BALLETS RUSSES (Daniel Geller, Dayna Goldfine, 2005)

The U.S. documentary Ballets russes has proven popular among the culture-vulture set. Unfortunately, it isn’t clear what theme, if any, directors Geller and Goldfine were pursuing. Moreover, the chronological approach wreaked havoc when the ballet company split into two companies, so, after pursuing one of these to the end of the 1940s, the film had to go back in time to address the other. It was painfully confusing.
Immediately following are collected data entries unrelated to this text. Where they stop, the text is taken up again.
-- ==== Sys2Proof/Laws/Keeps.lean ====
section
/-! SUPPORT. What no step of the machine undoes, as one relation between two states: memory stays canonical, the queue of
waiting commands is untouched, what has been sent stays sent, and the fuses only ever blow. One lemma for each function of
the machine says that it keeps the relation; the files `Laws/Keeps….lean` hold them in the machine's order. -/

namespace Sys2Proof.Machine

/-- Life-cycle codes in order: the state in force, then the one that the next boot begins in. -/
def LcOk (f : Fuses) : Prop := f.lcs ≤ f.lcsNext ∧ f.lcsNext ≤ 0xF

/-- Fuses that have only blown further (R429, R461, R464, R471, R478). -/
structure FusesGrow (f g : Fuses) : Prop where
  tamper : f.tamper = true → g.tamper = true
  lc : LcOk f → LcOk g ∧ f.lcs ≤ g.lcs ∧ f.lcsNext ≤ g.lcsNext
  epoch : f.epoch ≤ g.epoch
  svn : f.svn ≤ g.svn
  wear : (tabWf 0 none f.wear = true → tabWf 0 none g.wear = true) ∧ ∀ k, tget 0 f.wear k ≤ tget 0 g.wear k
  retire : f.retire <+: g.retire

theorem FusesGrow.refl (f : Fuses) : FusesGrow f f :=
  ⟨id, fun h => ⟨h, Nat.le_refl _, Nat.le_refl _⟩, Nat.le_refl _, Nat.le_refl _, ⟨id, fun _ => Nat.le_refl _⟩, List.prefix_refl _⟩

theorem FusesGrow.trans {f g h : Fuses} (a : FusesGrow f g) (b : FusesGrow g h) : FusesGrow f h :=
  ⟨fun x => b.tamper (a.tamper x),
   fun x => let y := a.lc x; let z := b.lc y.1; ⟨z.1, Nat.le_trans y.2.1 z.2.1, Nat.le_trans y.2.2 z.2.2⟩,
   Nat.le_trans a.epoch b.epoch, Nat.le_trans a.svn b.svn,
   ⟨fun x => b.wear.1 (a.wear.1 x), fun k => Nat.le_trans (a.wear.2 k) (b.wear.2 k)⟩,
   a.retire.trans b.retire⟩

/-- What every step keeps. -/
structure Keeps (s t : State) : Prop where
  mem : memWf s.mem = true → memWf t.mem = true
  pending : t.pending = s.pending
  fuses : FusesGrow s.fuses t.fuses
  out : s.out <+: t.out

theorem Keeps.refl (s : State) : Keeps s s := ⟨id, rfl, FusesGrow.refl _, List.prefix_refl _⟩

theorem Keeps.trans {s t u : State} (a : Keeps s t) (b : Keeps t u) : Keeps s u :=
  ⟨fun h => b.mem (a.mem h), b.pending.trans a.pending, a.fuses.trans b.fuses, a.out.trans b.out⟩

/-- A change of other fields. -/
theorem keeps_of {s0 s t : State} (h : Keeps s0 s) (hm : t.mem = s.mem) (hp : t.pending = s.pending) (hf : t.fuses = s.fuses)
    (ho : t.out = s.out) : Keeps s0 t :=
  ⟨fun x => hm ▸ h.mem x, hp.trans h.pending, hf ▸ h.fuses, ho ▸ h.out⟩

/-- A change of other fields, in the form of a whole state. -/
theorem keeps_mk {s0 s : State} {x_rdata : Word} {x_free : Nat} {x_now : Nat} {x_tally : Nat} {x_regs : Tab Word} {x_poison : Tab
    Bool} {x_threads : Tab Thread} {x_cyls : Tab Cyl} {x_krs : Tab Keyring} {x_engs : Tab Engine} {x_dmaTlb : Tab (List TlbEntry)}
    {x_inval : List Inval} {x_ks : KeyStore} {x_guard : Guard} {x_dma : Tab Chan} {x_dmaLast : Tab Nat} {x_intake : Intake} {x_kc
    : Keycut} {x_kcPrev : Keycut} {x_turns : Turns} {x_srcs : Tab Src} {x_arbs : Tab Arbiter} {x_doms : Tab Domain} {x_xq : Tab
    Crossing} {x_westad : Westad} {x_dbg : Debug} {x_supply : Supply} {x_keeper : Keeper} {x_audit : Audit} {x_faults : Faults}
    {x_boot : Boot} {x_req : Requests} {x_pins : Pins} {x_seeded : Bool} {x_trngBad : Bool} {x_ptpGood : Nat} {x_dramKeys : Tab
    Nat} {x_dramLost : Bool} {x_uartIn : Bytes} {x_linkPower : LinkPower}
    (h : Keeps s0 s) : Keeps s0 ⟨s.pending, x_rdata, x_free, x_now, x_tally, x_regs, s.mem, x_poison, x_threads, x_cyls, x_krs,
      x_engs, x_dmaTlb, x_inval, x_ks, x_guard, x_dma, x_dmaLast, x_intake, x_kc, x_kcPrev, x_turns, x_srcs, x_arbs, x_doms, x_xq,
      x_westad, x_dbg, x_supply, x_keeper, x_audit, x_faults, s.fuses, x_boot, x_req, x_pins, x_seeded, x_trngBad, x_ptpGood,
      x_dramKeys, x_dramLost, x_uartIn, x_linkPower, s.out⟩ :=
  ⟨h.mem, h.pending, h.fuses, h.out⟩

/-- A change of the fuses. -/
theorem keeps_fuses {s0 s t : State} (h : Keeps s0 s) (hf : FusesGrow s.fuses t.fuses) (hm : t.mem = s.mem) (hp : t.pending = s.pending)
    (ho : t.out = s.out) : Keeps s0 t :=
  ⟨fun x => hm ▸ h.mem x, hp.trans h.pending, h.fuses.trans hf, ho ▸ h.out⟩

/-- A change of memory that keeps its form. -/
theorem keeps_mem {s0 s t : State} (h : Keeps s0 s) (hm : memWf s.mem = true → memWf t.mem = true) (hp : t.pending = s.pending)
    (hf : t.fuses = s.fuses) (ho : t.out = s.out) : Keeps s0 t :=
  ⟨fun x => hm (h.mem x), hp.trans h.pending, hf ▸ h.fuses, ho ▸ h.out⟩

/-- The outcome is a next state that the relation holds for. -/
def Goes (s : State) (o : Host.Outcome State Fault Refusal) : Prop := ∃ t, o = .next t ∧ Keeps s t

/-- Either branch. -/
theorem keeps_ite {s0 a b : State} {c : Prop} [Decidable c] (ha : Keeps s0 a) (hb : Keeps s0 b) : Keeps s0 (if c then a else b) := by
  split <;> assumption

/-- Either branch of a function that answers a value beside the state. -/
theorem keeps_ite_snd {α : Type} {s0 : State} {a b : α × State} {c : Prop} [Decidable c] (ha : Keeps s0 a.2) (hb : Keeps s0 b.2) :
    Keeps s0 (if c then a else b).2 := by
  split <;> assumption

/-- The state of a pair that a function has answered. -/
theorem keeps_eq {α : Type} {s0 s : State} {p : α × State} {a : α} (e : p = (a, s)) (h : Keeps s0 p.2) : Keeps s0 s := by
  rw [e] at h
  exact h

/-- A walk over a list. -/
theorem keeps_foldl {β : Type} {s0 : State} {f : State → β → State} (l : List β) : ∀ {s : State}, Keeps s0 s →
    (∀ s x, Keeps s0 s → Keeps s0 (f s x)) → Keeps s0 (l.foldl f s) := by
  induction l with
  | nil => intro s h _; exact h
  | cons x l ih => intro s h hf; exact ih (hf s x h) hf

/-- A walk over a list that carries more than the state. -/
theorem keeps_foldl_fst {β γ : Type} {s0 : State} {f : State × γ → β → State × γ} (l : List β) : ∀ {s : State × γ}, Keeps s0 s.1 →
    (∀ s x, Keeps s0 s.1 → Keeps s0 (f s x).1) → Keeps s0 (l.foldl f s).1 := by
  induction l with
  | nil => intro s h _; exact h
  | cons x l ih => intro s h hf; exact ih (hf s x h) hf

end Sys2Proof.Machine
end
     Another complaint of mine: there was little, if any, poignancy generated by the contrast between clips and photos of the young dancers way back when and their present-day selves; I would have hoped for some wonderful sense of the passage of time, as there is in Josh Waletzky’s Partisans of Vilna (1986), which shows photographs of young Jewish Resistance fighters way back when and, if they survived, their filmed, interviewed present-day selves; in this instance, the passage-of-time thing kept walloping my heart.
     Still another complaint: nearly all the old dancers in Ballets russes seem incredibly narrow-minded and self-centered. This may or may not be their fault. The interviewers did not seem much interested in revealing a range of the people’s humanity.      Finally, I got exasperated by the snippets of snippets of people dancing—a few steps in this clip, a couple of moves in that clip. Once or twice there should have been something closer to a dance. If no such old film exists, the dance might have been reconstructed in the requisite style using current young dancers. However, the archival footage is by far the best material in the film; but each bit of it is like a bit of glass from a broken kaleidoscope that drops into the film. I am afraid Ballets russes is one of those documentary occasions when the filmmakers really had nothing in mind except to be informative, making their product PBS-ish rather than a film, a work of art. Still, the result is informative, and I recommend it to anyone who wants to know something about the Ballets russes.